Thursday, November 6, 2014

Softening the impact of breast cancer chemo

Humorous photos don't appear in 'Rollercoaster' but helped couple deal with hair loss

Rhoda Draws in her studio.
Humor can help patients and caregivers cope.

So can artistic flights of fancy.

At a time when her breast cancer and chemo-induced loss of hair turned my wife, Nancy Fox, into a portrait of cheerlessness, Rhoda Draws, a painter-caricaturist-friend based in Mill Valley, California, superimposed some playfulness on half a dozen photographs.

Nancy couldn't help but smile.

Nor could I.
Nancy, digitally enhanced.
Rhoda, who's also an author and teacher, presented the re-imagined photos (aka digitally enhanced, or cyber-imaged) to Nancy as a gift.
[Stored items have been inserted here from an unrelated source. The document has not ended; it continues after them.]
/-! ### Witnesses: concrete states and operands that meet the hypotheses of each statement -/

/-- The instance of a state of one. -/
def only (k : Block) : Port := { block := k, out := [] }

/-- A parser inside a frame of size `size` with these encoded bytes; the FIFO empty. -/
def receiving (ps : PState) (size : Byte) (e : List Byte) : Block :=
  { Block.reset with ps := ps, hdr1 := 0x12, size := size, rxIdx := e.length, rxBuf := (List.range e.length).zip e }

/-- A FIFO whose first frame has had its start byte sent: what is left is `05 00`, in places 1 and 2. -/
def sending : Block :=
  { Block.reset with txBuf := [(0, 0x73), (1, 0x05), (2, 0x00)], txHead := 1, txCount := 2 }

/-- One instance that meets its invariant makes a machine that does. -/
theorem inv_one {P : Params} {k : Block} (accept : Nat) (hP : P.wf = true) (hn : P.numPorts = 1) (hk : k.Inv P) :
    (one P accept k).Inv :=
  ⟨hP, hn.symm, fun p hp => by rw [List.mem_singleton.1 hp]; exact hk⟩

theorem inv_reset : State.reset.Inv := inv_one 0 (by decide) rfl (blockReset_inv (by decide))

theorem inv_getHeader : (one small 1 (receiving .getHeader 0x00 [])).Inv :=
  inv_one 1 (by decide) rfl ⟨by decide, by decide, by decide, ⟨[], rfl, isFrameStream_nil⟩,
    fun h => absurd h (by decide), by decide, by decide, by decide⟩

theorem inv_getSize : (one small 1 (receiving .getSize 0x00 [])).Inv :=
  inv_one 1 (by decide) rfl ⟨by decide, by decide, by decide, ⟨[], rfl, isFrameStream_nil⟩,
    fun h => absurd h (by decide), by decide, by decide, by decide⟩

/-- `size + 1 = RX_CAP`, the data phase just entered. -/
theorem inv_getData_first : (one small 1 (receiving .getData 0x03 [])).Inv :=
  inv_one 1 (by decide) rfl
    ⟨by decide, by decide, by decide, ⟨[], rfl, isFrameStream_nil⟩, fun _ => ⟨[], rfl⟩, by decide, by decide, by decide⟩

/-- `size + 1 = RX_CAP`, one byte missing. -/
theorem inv_getData_last : (one small 1 (receiving .getData 0x03 [0x02, 0x11, 0x02])).Inv :=
  inv_one 1 (by decide) rfl
    ⟨by decide, by decide, by decide, ⟨[], rfl, isFrameStream_nil⟩, fun _ => ⟨[0x02, 0x11, 0x02], rfl⟩, by decide, by decide, by decide⟩

theorem inv_sending : (one Params.default 1 sending).Inv :=
  inv_one 1 (by decide) rfl
    ⟨by decide, by decide, by decide,
      ⟨[0x05, 0x00], rfl, [0x05, 0x00], [], rfl,
        ⟨_, isFrame_frame (h := 0x05) (size := 0x00) (p := []) (by decide) rfl, ⟨[0x73], rfl⟩⟩, nofun⟩,
      fun h => absurd h (by decide), by decide, by decide, by decide⟩

theorem not_mem_replicate {n : Nat} {a b : Byte} (h : a ≠ b) : a ∉ List.replicate n b :=
  fun hm => h (List.eq_of_mem_replicate hm)

/-- Each clause, at payloads of 1 and 254 bytes. -/
theorem witness_CobsEncodeCutsAtZeros :
    (0x00 : Byte) ∉ ([0x73] : List Byte) ∧
    (0x00 : Byte) ∉ List.replicate 254 (0xFF : Byte) ∧
    ((0x00 : Byte) ∉ ([] : List Byte) ∧ ([] ++ 0x00 :: [0x00]).length ≤ 254) ∧
    ((0x00 : Byte) ∉ List.replicate 252 (0x11 : Byte) ∧ (List.replicate 252 (0x11 : Byte) ++ 0x00 :: [0x22]).length ≤ 254) ∧
    ((0x00 : Byte) ∉ List.replicate 253 (0x01 : Byte) ∧ (List.replicate 253 (0x01 : Byte)).length + 1 ≤ 254) :=
  ⟨by decide, not_mem_replicate (by decide), by decide,
    ⟨not_mem_replicate (by decide), by rw [List.length_append, List.length_replicate]; decide⟩,
    not_mem_replicate (by decide), by rw [List.length_replicate]⟩

/-- A zero in the buffer; a first group that overruns, by one and by most; one that ends the buffer; one with another after. -/
theorem witness_CobsDecodeReadsGroups :
    (0x00 : Byte) ∈ ([0x00] : List Byte) ∧
    ((0x00 : Byte) ∉ ([0x02] : List Byte) ∧ ([] : List Byte).length + 1 < (0x02 : Byte).toNat) ∧
    ((0x00 : Byte) ∉ ([0xFF] : List Byte) ∧ ([] : List Byte).length + 1 < (0xFF : Byte).toNat) ∧
    ((0x00 : Byte) ∉ ([0x02, 0x11] : List Byte) ∧ ([0x11] : List Byte).length + 1 = (0x02 : Byte).toNat) ∧
    ((0x00 : Byte) ∉ ([0x01, 0x01] : List Byte) ∧ (0x01 : Byte).toNat < ([0x01] : List Byte).length + 1) := by decide

theorem witness_CobsEncodeLengthAndDelimiter :
    (1 ≤ ([0x00] : List Byte).length ∧ ([0x00] : List Byte).length ≤ 254) ∧
    1 ≤ (List.replicate 254 (0x73 : Byte)).length ∧ (List.replicate 254 (0x73 : Byte)).length ≤ 254 := by
  rw [List.length_replicate]; decide

/-- Clause (b) also at the one-byte buffer, clause (c) at two bytes. -/
theorem witness_CobsRoundTripAndCanonical :
    cobsDecode [0x01] = some [] ∧ cobsDecode [0x01, 0x01] = some [0x00] ∧
    cobsDecode [0x03, 0x11, 0x22] = some [0x11, 0x22] := by decide

/-- The state after reset, with the operands at both ends of each range. -/
theorem witness_EncAnswersEncodedPayload :
    State.reset.ports[State.reset.port]? = some (only Block.reset) ∧
    ([] : List Byte).length = (0x00 : Byte).toNat ∧ ([0x00] : List Byte).length = (0x01 : Byte).toNat ∧
    (List.replicate 254 (0x73 : Byte)).length = (0xFE : Byte).toNat ∧
    (List.replicate 255 (0x73 : Byte)).length = (0xFF : Byte).toNat :=
  ⟨rfl, rfl, rfl, List.length_replicate, List.length_replicate⟩

theorem witness_DecAnswersDecodedPayload :
    State.reset.ports[State.reset.port]? = some (only Block.reset) ∧
    ([] : List Byte).length = (0x00 : Byte).toNat ∧ ([0x01] : List Byte).length = (0x01 : Byte).toNat ∧
    (List.replicate 255 (0x01 : Byte)).length = (0xFF : Byte).toNat :=
  ⟨rfl, rfl, rfl, List.length_replicate⟩

theorem witness_EncDecStatusIdempotent :
    State.reset.ports[State.reset.port]? = some (only Block.reset) ∧
    (Instr.status = .status ∨ (∃ n p, Instr.status = .enc n p) ∨ ∃ m e, Instr.status = .dec m e) :=
  ⟨rfl, .inl rfl⟩

theorem witness_RxByteWaitForStart :
    State.reset.ports[State.reset.port]? = some (only Block.reset) ∧ Block.reset.ps = .waitForStart := by decide

theorem witness_RxByteGetHeader :
    (one small 0 (receiving .getHeader 0x00 [])).ports[0]? = some (only (receiving .getHeader 0x00 [])) ∧
    (receiving .getHeader 0x00 []).ps = .getHeader := by decide

/-- With `RX_CAP = 4`: 0xFF and 4 are dropped, 0 is delivered, 3 and 1 start the data phase. -/
theorem witness_RxByteGetSize :
    (one small 0 (receiving .getSize 0x00 [])).ports[0]? = some (only (receiving .getSize 0x00 [])) ∧
    (receiving .getSize 0x00 []).ps = .getSize ∧ 1 ≤ small.rxCap ∧
    ((0xFF : Byte) = 0xFF ∨ small.rxCap < (0xFF : Byte).toNat + 1) ∧
    ((0x04 : Byte) = 0xFF ∨ small.rxCap < (0x04 : Byte).toNat + 1) ∧
    ((0x03 : Byte) ≠ 0x00 ∧ (0x03 : Byte) ≠ 0xFF ∧ (0x03 : Byte).toNat + 1 ≤ small.rxCap) ∧
    ((0x01 : Byte) ≠ 0x00 ∧ (0x01 : Byte) ≠ 0xFF ∧ (0x01 : Byte).toNat + 1 ≤ small.rxCap) := by decide

/-- The first byte of the data phase, and the last of a frame that fills `RX_CAP`. -/
theorem witness_RxByteGetData :
    ((one small 0 (receiving .getData 0x03 [])).ports[0]? = some (only (receiving .getData 0x03 [])) ∧
      (receiving .getData 0x03 []).rxIdx < small.rxCap ∧
      (receiving .getData 0x03 []).rxIdx ≠ (receiving .getData 0x03 []).size.toNat) ∧
    ((one small 0 (receiving .getData 0x03 [0x02, 0x11, 0x02])).ports[0]? =
        some (only (receiving .getData 0x03 [0x02, 0x11, 0x02])) ∧
      (receiving .getData 0x03 [0x02, 0x11, 0x02]).size.toNat + 1 ≤ small.rxCap ∧
      (receiving .getData 0x03 [0x02, 0x11, 0x02]).rxIdx = (receiving .getData 0x03 [0x02, 0x11, 0x02]).size.toNat ∧
      (∀ i < 3, Memory.read (receiving .getData 0x03 [0x02, 0x11, 0x02]).rxBuf i =
        ([0x02, 0x11, 0x02] : List Byte)[i]?)) := by decide

theorem witness_RxByteAlwaysAnswersOk :
    (one small 1 (receiving .getData 0x03 [0x02, 0x11, 0x02])).Inv ∧
    (one small 1 (receiving .getData 0x03 [0x02, 0x11, 0x02])).ports[0]? =
      some (only (receiving .getData 0x03 [0x02, 0x11, 0x02])) := ⟨inv_getData_last, rfl⟩

/-- One state for each of the three clauses, and the data clause at its first and last byte. -/
theorem witness_StartByteInsideFrameIsData :
    ((one small 1 (receiving .getHeader 0x00 [])).Inv ∧ (receiving .getHeader 0x00 []).ps = .getHeader) ∧
    ((one small 1 (receiving .getSize 0x00 [])).Inv ∧ (receiving .getSize 0x00 []).ps = .getSize) ∧
    ((one small 1 (receiving .getData 0x03 [])).Inv ∧ (receiving .getData 0x03 []).ps = .getData) ∧
    (one small 1 (receiving .getData 0x03 [0x02, 0x11, 0x02])).Inv :=
  ⟨⟨inv_getHeader, rfl⟩, ⟨inv_getSize, rfl⟩, ⟨inv_getData_first, rfl⟩, inv_getData_last⟩

theorem witness_RxResetResetsParser :
    (one small 1 (receiving .getData 0x03 [])).ports[0]? = some (only (receiving .getData 0x03 [])) := by decide

/-- An RX_BYTE step that changes `ps`. -/
theorem witness_OnlyParserCommandsChangePs :
    ∃ t q', step (State.reset.withInputs [.command 0 [0x10, 0x73] 0]) = .next t ∧ t.ports[0]? = some q' ∧
      q'.block.ps ≠ Block.reset.ps := ⟨_, _, rfl, rfl, by decide⟩

/-- A parser in GET_HEADER, and 257 bytes; and a parser in WAIT_FOR_START with no byte, and with one, before the 0x73. -/
theorem witness_ParserRecoversWithin257Bytes :
    (one small 1 (receiving .getHeader 0x00 [])).Inv ∧
    (one small 1 (receiving .getHeader 0x00 [])).ports[0]? = some (only (receiving .getHeader 0x00 [])) ∧
    (receiving .getHeader 0x00 []).ps ≠ .waitForStart ∧ (List.replicate 257 (0x73 : Byte)).length = 257 ∧
    State.reset.Inv ∧ Block.reset.ps = .waitForStart ∧ (0x73 : Byte) ∉ ([] : List Byte) ∧
    (0x73 : Byte) ∉ ([0x72] : List Byte) :=
  ⟨inv_getHeader, rfl, by decide, List.length_replicate, inv_reset, rfl, by decide, by decide⟩

/-- From inside a frame: an empty chunk followed by a TX_PUT and a partial TX_SEND, and a byte followed by an unassigned opcode. -/
theorem witness_ChunkingDoesNotMatter :
    (one small 1 (receiving .getData 0x03 [0x02, 0x11, 0x02])).Inv ∧
    (one small 1 (receiving .getData 0x03 [0x02, 0x11, 0x02])).ports[0]? =
      some (only (receiving .getData 0x03 [0x02, 0x11, 0x02])) ∧
    (∀ x ∈ ([([], [(0, .instr (.txPut 0x05 0x00 [])), (1, .instr .txSend)]), ([0x22], [(0, .illegal 0x12)])] :
        List (List Byte × List (Nat × Command))),
      ∀ c ∈ x.2, c.2.wf = true ∧ c.2 ≠ .instr .rxReset ∧ ∀ b, c.2 ≠ .instr (.rxByte b)) := by
  refine ⟨inv_getData_last, rfl, ?_⟩
  simp only [List.forall_mem_cons, List.not_mem_nil, false_imp_iff, implies_true, and_true]
  exact ⟨⟨⟨by decide, by decide, nofun⟩, by decide, by decide, nofun⟩, by decide, by decide, nofun⟩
Immediately, my wife for a while stopped mourning the loss of her shoulder length, red hair — what she describes in my new book, "Rollercoaster: How a man can survive his partner's breast cancer," as "the one part of my body that I have loved unconditionally."

None of the distinctive photos accompany my narrative. Not because Nancy doesn't appreciate them 20 years after her diagnosis and treatment, but simply because I, Woody Weingarten, didn't use any illustrations at all in the book.

Nancy used the six re-imagined, often whimsical photos on a one-page flyer she sent to friends and family members who aided her. She added this text: "Thanks for your helping hands…and your loving heart…during all my changes."

The front of our refrigerator is decorated with two of the images — on magnets. They still make us smile, every day.

And cope.

And remember the ups and downs of the past triggered by passages in "Rollercoaster."

Such as:

• "Her dread of going bald had careened off the charts. Just before turning out the lights she recalled that as a girl with braids down to her waist, she'd panicked when her mother demanded she cut them off."

• "I do wish she could consistently see herself as I do, as a beautiful creature with or without hair."

• Sadness about her missing hair — even though that loss was temporary — remained the biggie for Nancy. A year after her final treatment, she wrote in her journal that it 'was clearly the psychologically devastating part of the cancer."

• It had taken more than two years before she could look at images of her baldness…She agreed at last to put the photos of her hairless stage into two albums…[She] triggered my caregiver button: 'You and I will never see it the same way,' I replied sincerely. 'Your high cheekbones and eyes showed off better when there was no hair to look at. The fact is, you're lovely both ways.'"

Two decades after her breast cancer diagnosis, Nancy's loveliness still makes me tremble.

Even though her hair is draped around her shoulders again.